Raiser, who is on a July 1-16 pastoral visit to the Greater Horn of Africa and Tanzania, expressed his concerns during a July 2 meeting with the Sudanese government minister of Guidance and Endowments, Dr. Issam El Bashir, in Khartoum.

Raiser described the 18-year religious conflict in Sudan as a deceptive facade used by Khartoum's government while actively engaged in exacerbating all kinds of inequalities. He also told the minister that unfair distribution of wealth was yet another factor which must be addressed.

Addressing an ecumenical gathering organized by the Sudanese Council of Churches (SCC), Raiser noted that Sudanese peace talks had become 'endless,' and stressed the WCC's commitment to conflict resolution and reconstruction of war-ravaged southern Sudan. The protracted conflict between the Arab Muslims in the north and mostly Christian population in the South has killed an estimated two million southerners and produced one of Africa's largest refugee population, estimated at over half a million.
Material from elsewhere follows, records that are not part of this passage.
/-- Trap entry (R277) of a context whose H is 0, at supervisor level from stvec; recorded in the latent record (R411). The
context is STOPPED at the trap until ERET (R9) and gives up its core, for which its handler competes (R10, R293; log entry
84). -/
def enterTrap (t : TrapInfo) (k : Nat) (s : State) : State :=
  let c := s.ctx k
  let core := coreOf k
  -- the trap that reports a failed access consumes the failure (R280)
  let failure := if c.failure = some t then none else c.failure
  let (t, pc) := match c.running with
    | some cl => ({ t with cause := causeDeferred, sub := t.cause }, cl.pc)
    | none => (t, trapPc c)
  -- a wait at the gang barrier is withdrawn: ERET issues the bundle again (R206, R293)
  let s := if c.park = .gang then unarrive (core / 4) (arrivedBy k) s else s
  let s := s.modCtx k fun c => { c with
    redo := redoOf c, gang := c.gang.filter (·.formed), nextIssue := max c.nextIssue (fixedDone c),
    xcause := t.cause, xsub := t.sub, xaddr := t.addr, xpc := pc, xstat := t.stat.getD c.xstat,
    h := true, mode := c.mode ||| 0x40, pc := (s.core core).stvec, npc := (s.core core).stvec, taken := true,
    stop := if c.running.isSome then some (stopPc c) else c.stop, exiting := false,
    tray := match c.running with | some cl => { cl with faulted := true } :: c.tray | none => c.tray,
    running := none, failure := failure,
    after := none, leader := none, lastLeader := c.leader <|> c.lastLeader, backlog := [],
    status := .stopped, park := .none }
  let s := yieldCore k s
  let s := if t.cause = causeTrayFull then countEv k 13 1 s else s
  let s := if t.cause = causeTimeout then
    latentCore core 0x05 t.addr (match c.launch.bind (find? s.launches) with | some l => l.addr | none => 0) s else s
  latentCore core 0x01 ((t.cause.zeroExtend 64) ||| (t.sub.zeroExtend 64 <<< 8) ||| BitVec.ofNat 64 (ctxId k * 2 ^ 16)) pc s

/-- Cores of a cell whose gmask names a departed core remember it until gmask is written (R206). The core itself does not (log
entry 107). -/
def markBroken (cell : Nat) (bits : BitVec 4) (s : State) : State :=
  (upTo 4).foldl (fun s i =>
    if (s.core (4 * cell + i)).gmask &&& bits ≠ 0 ∧ bits.getLsbD i = false then
      s.modCore (4 * cell + i) fun c => { c with broken := c.broken ||| bits }
    else s) s

/-- The gang of a departed core broken (R206): every member waiting for it traps GANGBROKEN; a member that handles a
trap is killed (R277), which breaks its own gang in turn. -/
def breakGang : Nat → Nat → State → State
  | 0, _, s => s
  | fuel + 1, core, s =>
    let bits : BitVec 4 := BitVec.ofNat 4 (2 ^ (core % 4))
    let s := markBroken (core / 4) bits s
    let hit : List Arrival := (s.cell (core / 4)).arrivals.filter fun a => a.gmask &&& bits ≠ 0 ∧ a.core ≠ core
    let s := unarrive (core / 4) (fun a => a.gmask &&& bits ≠ 0 && a.core != core) s
    hit.foldl (fun (s : State) (a : Arrival) =>
      match a.by_ with
      | .ctx k _ =>
        let t : TrapInfo := { cause := causeGangBroken, sub := bits.zeroExtend 8, addr := 0 }
        if (s.ctx k).h then breakGang fuel a.core (killBody t.cause t.sub k s) else enterTrap t k (unrun k s)
      | .queue q => s.modQueue q fun x => { x with chains := match x.chains with
          | ch :: rest => { ch with wait := .broken bits } :: rest | [] => [] }) s

/-- A kill (R281): the gang the context waits at or holds is broken with it. -/
def kill (cause sub : Byte) (k : Nat) (s : State) : State :=
  let d := departs k s
  let s := killBody cause sub k s
  if d then breakGang 5 (coreOf k) s else s

/-- TrapEntry (R277): a trap while handling one kills the context. -/
def takeTrap (t : TrapInfo) (k : Nat) (s : State) : State :=
  if (s.ctx k).h then kill t.cause t.sub k s else enterTrap t k s

/-- Where ERET resumes and what runs first (R287, R245): the faulted closure, the stop PC, xpc + 8 or xpc. -/
def returnTrap (k : Nat) (s : State) : State :=
  s.modCtx k fun c =>
    let mode := if c.basePriv then c.mode ||| 0x40 else c.mode &&& 0x3F
    let faulted := c.tray.find? (·.faulted)
    let pc := if c.xcause = causeDeferred then c.stop.getD c.xpc
      else if c.xcause = causeTrap ∨ c.xcause = causeBreak then c.xpc + 8 else c.xpc
    { c with
      h := false, mode := mode, npc := pc, taken := true, stop := none,
      status := if c.status = .stopped then .running else c.status
      running := if c.xcause = causeDeferred then faulted.map fun cl => { cl with faulted := false } else c.running,
      tray := if c.xcause = causeDeferred then c.tray.filter fun cl => !cl.faulted else c.tray }

end Sys2Proof.Machine
end

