-- ==== Sys2Proof/Machine/Flags.lean ====
section
/-! DEFINITION. Floating point, block floating point and error bounds with every flag they raise (R34 to R57).
A value is exact: a sign, a natural significand and a power of two; one function rounds (R36). -/

namespace Sys2Proof.Machine

/-- A floating-point format: exponent bits and fraction bits (R35). -/
structure Fmt where
  e : Nat
  f : Nat
  deriving DecidableEq, Repr

def fp32 : Fmt := ⟨8, 23⟩
def fp16 : Fmt := ⟨5, 10⟩
def bf16 : Fmt := ⟨8, 7⟩

/-- The bias of a format (R35). -/
def Fmt.bias (t : Fmt) : Int := (2 ^ (t.e - 1) : Nat) - 1
/-- The exponent of the smallest normal. -/
def Fmt.emin (t : Fmt) : Int := 1 - t.bias
/-- The bits of the format. -/
def Fmt.width (t : Fmt) : Nat := t.e + t.f + 1
/-- The pattern of +infinity. -/
def Fmt.inf (t : Fmt) : Nat := (2 ^ t.e - 1) * 2 ^ t.f
/-- The sign bit's weight. -/
def Fmt.sign (t : Fmt) (neg : Bool) : Nat := if neg then 2 ^ (t.e + t.f) else 0
/-- The canonical NaN (R35). -/
def Fmt.nan (t : Fmt) : Nat := t.inf + 2 ^ (t.f - 1)

/-- Rounding modes (R36), coded as mode.FRM. -/
inductive Rm where
  | rne | rtz | rdn | rup
  deriving DecidableEq, Repr

/-- The mode of an FRM field (R20). -/
def rmOf (x : BitVec 2) : Rm := if x = 0 then .rne else if x = 1 then .rtz else if x = 2 then .rdn else .rup

/-- The flags, in the places of fflags (R19). -/
abbrev Flags5 := BitVec 5
def flNV : Flags5 := 1
def flDZ : Flags5 := 2
def flOF : Flags5 := 4
def flUF : Flags5 := 8
def flNX : Flags5 := 16

/-- A result pattern with the flags it raises. -/
structure FR where
  bits : Nat
  fl : Flags5 := 0
  deriving DecidableEq, Repr

/-- A value read from a pattern: NaN (signalling or not), infinity, or an exact finite value. -/
inductive FV where
  | nan (signalling : Bool)
  | inf (neg : Bool)
  | fin (neg : Bool) (m : Nat) (e : Int)
  deriving DecidableEq, Repr

/-- A pattern read (R35); under FTZ a subnormal reads as a zero of its sign (R38). -/
def unpack (t : Fmt) (ftz : Bool) (x : Nat) : FV :=
  let neg := x / 2 ^ (t.e + t.f) % 2 = 1
  let ex := x / 2 ^ t.f % 2 ^ t.e
  let fr := x % 2 ^ t.f
  if ex = 2 ^ t.e - 1 then if fr = 0 then .inf neg else .nan (fr < 2 ^ (t.f - 1))
  else if ex = 0 then .fin neg (if ftz then 0 else fr) (t.emin - t.f)
  else .fin neg (2 ^ t.f + fr) (t.emin - t.f + ((ex : Int) - 1))

/-- Bits needed to write m. -/
def bitLen (m : Nat) : Nat := if m = 0 then 0 else Nat.log2 m + 1

/-- The pattern of a zero of a sign. -/
def zeroBits (t : Fmt) (neg : Bool) : Nat := t.sign neg

/-- RoundF of the exact value (m + a fraction below 1 when sticky) x 2^e of a sign (R36), with the flags of R40 and
the flush of R38. A caller with a sticky fraction supplies a significand of more bits than the format keeps. -/
def round (t : Fmt) (rm : Rm) (ftz : Bool) (neg : Bool) (m : Nat) (e : Int) (sticky : Bool := false) : FR :=
  if m = 0 ∧ ¬sticky then ⟨zeroBits t neg, 0⟩ else
  let ex : Int := e + bitLen m - 1
  let tiny : Bool := ex < t.emin
  let q : Int := max ex t.emin - t.f
  let sh : Int := q - e
  let sig := if sh ≤ 0 then m * 2 ^ (-sh).toNat else m / 2 ^ sh.toNat
  let half : Ordering := if sh ≤ 0 then .lt else compare (2 * (m % 2 ^ sh.toNat)) (2 ^ sh.toNat)
  let inexact : Bool := sticky || (0 < sh && m % 2 ^ sh.toNat != 0)
  let up : Bool := match rm with
    | .rne => half = .gt || (half = .eq && (sticky || sig % 2 = 1))
    | .rtz => false
    | .rdn => neg && inexact
    | .rup => !neg && inexact
  let be : Int := max ex t.emin + t.bias
  let bits := (be - 1).toNat * 2 ^ t.f + (sig + if up then 1 else 0)
  if t.inf ≤ bits then
    let fin := match rm with | .rne => false | .rtz => true | .rdn => !neg | .rup => neg
    ⟨t.sign neg + (if fin then t.inf - 1 else t.inf), flOF ||| flNX⟩
  else if ftz ∧ bits < 2 ^ t.f then ⟨zeroBits t neg, flUF ||| flNX⟩
  else ⟨t.sign neg + bits, (if inexact then flNX else 0) ||| (if tiny && inexact then flUF else 0)⟩

/-- An exact integer times 2^e, rounded; a zero takes the given sign. -/
def roundInt (t : Fmt) (rm : Rm) (ftz : Bool) (zneg : Bool) (v : Int) (e : Int) : FR :=
  if v = 0 then ⟨zeroBits t zneg, 0⟩ else round t rm ftz (v < 0) v.natAbs e

/-- A NaN result: the canonical NaN, NV when an operand signals (R39). -/
def nanOut (t : Fmt) (sig : Bool) : FR := ⟨t.nan, if sig then flNV else 0⟩

/-- Whether an operand is a NaN, and whether it signals. -/
def FV.isNan : FV → Bool | .nan _ => true | _ => false
def FV.isSig : FV → Bool | .nan s => s | _ => false
/-- The sign of a value. -/
def FV.neg : FV → Bool | .nan _ => false | .inf n => n | .fin n _ _ => n
/-- A finite zero. -/
def FV.isZero : FV → Bool | .fin _ m _ => m == 0 | _ => false

/-- A signed significand at exponent e0, for e0 at most e. -/
def scaled (neg : Bool) (m : Nat) (e e0 : Int) : Int :=
  let v : Int := (m * 2 ^ (e - e0).toNat : Nat)
  if neg then -v else v

/-- A pattern with its sign bit flipped. -/
def negBits (t : Fmt) (x : Nat) : Nat := if x / 2 ^ (t.e + t.f) % 2 = 1 then x - 2 ^ (t.e + t.f) else x + 2 ^ (t.e + t.f)

/-- The sum of two values, rounded once (R36, R39). -/
def addV (t : Fmt) (rm : Rm) (ftz : Bool) : FV → FV → FR
  | .nan s, b => nanOut t (s || b.isSig)
  | a, .nan s => nanOut t (s || a.isSig)
  | .inf n, .inf n' => if n = n' then ⟨t.sign n + t.inf, 0⟩ else ⟨t.nan, flNV⟩
  | .inf n, _ => ⟨t.sign n + t.inf, 0⟩
  | _, .inf n => ⟨t.sign n + t.inf, 0⟩
  | .fin n m e, .fin n' m' e' =>
    let e0 := min e e'
    let zneg := if m = 0 ∧ m' = 0 ∧ n ∧ n' then true else rm = .rdn
    roundInt t rm ftz zneg (scaled n m e e0 + scaled n' m' e' e0) e0

/-- x + y (R36). -/
def fadd (t : Fmt) (rm : Rm) (ftz : Bool) (x y : Nat) : FR := addV t rm ftz (unpack t ftz x) (unpack t ftz y)

/-- x - y (R36). A NaN keeps its kind under the change of sign. -/
def fsub (t : Fmt) (rm : Rm) (ftz : Bool) (x y : Nat) : FR := fadd t rm ftz x (negBits t y)

/-- The exact product of two values, or the NaN or invalid operation it is. -/
inductive Prod where
  | nan (nv : Bool)
  | val (v : FV)

/-- The product (R36, R39): 0 x infinity is invalid. -/
def prodV : FV → FV → Prod
  | .nan s, b => .nan (s || b.isSig)
  | a, .nan s => .nan (s || a.isSig)
  | .inf n, b => if b.isZero then .nan true else .val (.inf (n != b.neg))
  | a, .inf n => if a.isZero then .nan true else .val (.inf (n != a.neg))
  | .fin n m e, .fin n' m' e' => .val (.fin (n != n') (m * m') (e + e'))

/-- x x y, rounded once (R36). -/
def fmul (t : Fmt) (rm : Rm) (ftz : Bool) (x y : Nat) : FR :=
  match prodV (unpack t ftz x) (unpack t ftz y) with
  | .nan nv => ⟨t.nan, if nv then flNV else 0⟩
  | .val (.inf n) => ⟨t.sign n + t.inf, 0⟩
  | .val (.fin n m e) => round t rm ftz n m e
  | .val (.nan _) => ⟨t.nan, 0⟩

/-- x x y + z with one rounding (R39: an invalid product raises NV whatever the addend is). -/
def ffma (t : Fmt) (rm : Rm) (ftz : Bool) (x y z : Nat) : FR :=
  let c := unpack t ftz z
  match prodV (unpack t ftz x) (unpack t ftz y) with
  | .nan nv => ⟨t.nan, if nv || c.isSig then flNV else 0⟩
  | .val v => addV t rm ftz v c

/-- Floor of the square root by bits: r grows by descending powers of two. -/
def isqrtAux (n : Nat) : Nat → Nat → Nat
  | 0, r => r
  | b + 1, r => let r' := r + 2 ^ b; if r' * r' ≤ n then isqrtAux n b r' else isqrtAux n b r

/-- Floor of the square root of n. -/
def isqrt (n : Nat) : Nat := isqrtAux n (bitLen n / 2 + 1) 0

/-- n / d x 2^e rounded once, for d ≠ 0. -/
def fratio (t : Fmt) (rm : Rm) (ftz : Bool) (neg : Bool) (n d : Nat) (e : Int) : FR :=
  let k := bitLen d + 40
  let q := n * 2 ^ k / d
  round t rm ftz neg q (e - k) (n * 2 ^ k % d != 0)

/-- The order of two finite or infinite values as (numerator at a common exponent). -/
def ltV : FV → FV → Bool
  | .nan _, _ => false
  | _, .nan _ => false
  | .inf n, .inf n' => n && !n'
  | .inf n, _ => n
  | _, .inf n => !n
  | .fin n m e, .fin n' m' e' => let e0 := min e e'; scaled n m e e0 < scaled n' m' e' e0

/-- Equality of two values; -0 equals +0 (R98). -/
def eqV (a b : FV) : Bool := !a.isNan && !b.isNan && !ltV a b && !ltV b a

/-- The total order used where -0 ranks below +0 (R41). -/
def ltZ (a b : FV) : Bool := ltV a b || (eqV a b && a.isZero && a.neg && !b.neg)

/-- maximumNumber (hi) or minimumNumber of patterns (R41); a flushed operand is delivered as its signed zero. -/
def fminmax (t : Fmt) (ftz hi : Bool) (x y : Nat) : FR :=
  let a := unpack t ftz x
  let b := unpack t ftz y
  let nv := if a.isSig || b.isSig then flNV else 0
  let px := if a.isZero then zeroBits t a.neg else x
  let py := if b.isZero then zeroBits t b.neg else y
  if a.isNan && b.isNan then ⟨x ||| 2 ^ (t.f - 1), nv⟩
  else if a.isNan then ⟨py, nv⟩
  else if b.isNan then ⟨px, nv⟩
  else if hi then ⟨if ltZ a b then py else px, nv⟩
  else ⟨if ltZ b a then py else px, nv⟩

/-- RoundInt of a finite value (R36): the integer and whether it is inexact. -/
def roundToInt (rm : Rm) (neg : Bool) (m : Nat) (e : Int) : Int × Bool :=
  if 0 ≤ e then (scaled neg m e 0, false) else
  let d := 2 ^ (-e).toNat
  let q := m / d
  let r := m % d
  let up : Bool := match rm with
    | .rne => d < 2 * r || (2 * r = d && q % 2 = 1)
    | .rtz => false
    | .rdn => neg && r != 0
    | .rup => !neg && r != 0
  let v : Int := (q + if up then 1 else 0 : Nat)
  (if neg then -v else v, r != 0)

/-- Floating point to an integer of w bits (R42): the exact integer delivered and the flags. -/
def toInt (t : Fmt) (rm : Rm) (ftz : Bool) (sgn : Bool) (w : Nat) (x : Nat) : Int × Flags5 :=
  let lo : Int := if sgn then -(2 ^ (w - 1) : Nat) else 0
  let hi : Int := if sgn then (2 ^ (w - 1) : Nat) - 1 else (2 ^ w : Nat) - 1
  match unpack t ftz x with
  | .nan _ => (0, flNV)
  | .inf n => (if n then lo else hi, flNV)
  | .fin n m e =>
    let (v, nx) := roundToInt rm n m e
    if v < lo then (lo, flNV) else if hi < v then (hi, flNV) else (v, if nx then flNX else 0)

/-- An integer to floating point (R42). -/
def ofInt (t : Fmt) (rm : Rm) (ftz : Bool) (v : Int) : FR := roundInt t rm ftz false v 0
The WCC delegation also visited the Dar-es-Salaam camp for displaced people in Omdurman, Sudan province. It has a population of 250,000 people with a single clinic for tuberculosis cases. Describing the camp as a second hell, Raiser noted that the effects of two decades of war are pitifully evident on the faces of the children. For many of them, 'the breath of hope is decreasing day by day,' Raiser observed.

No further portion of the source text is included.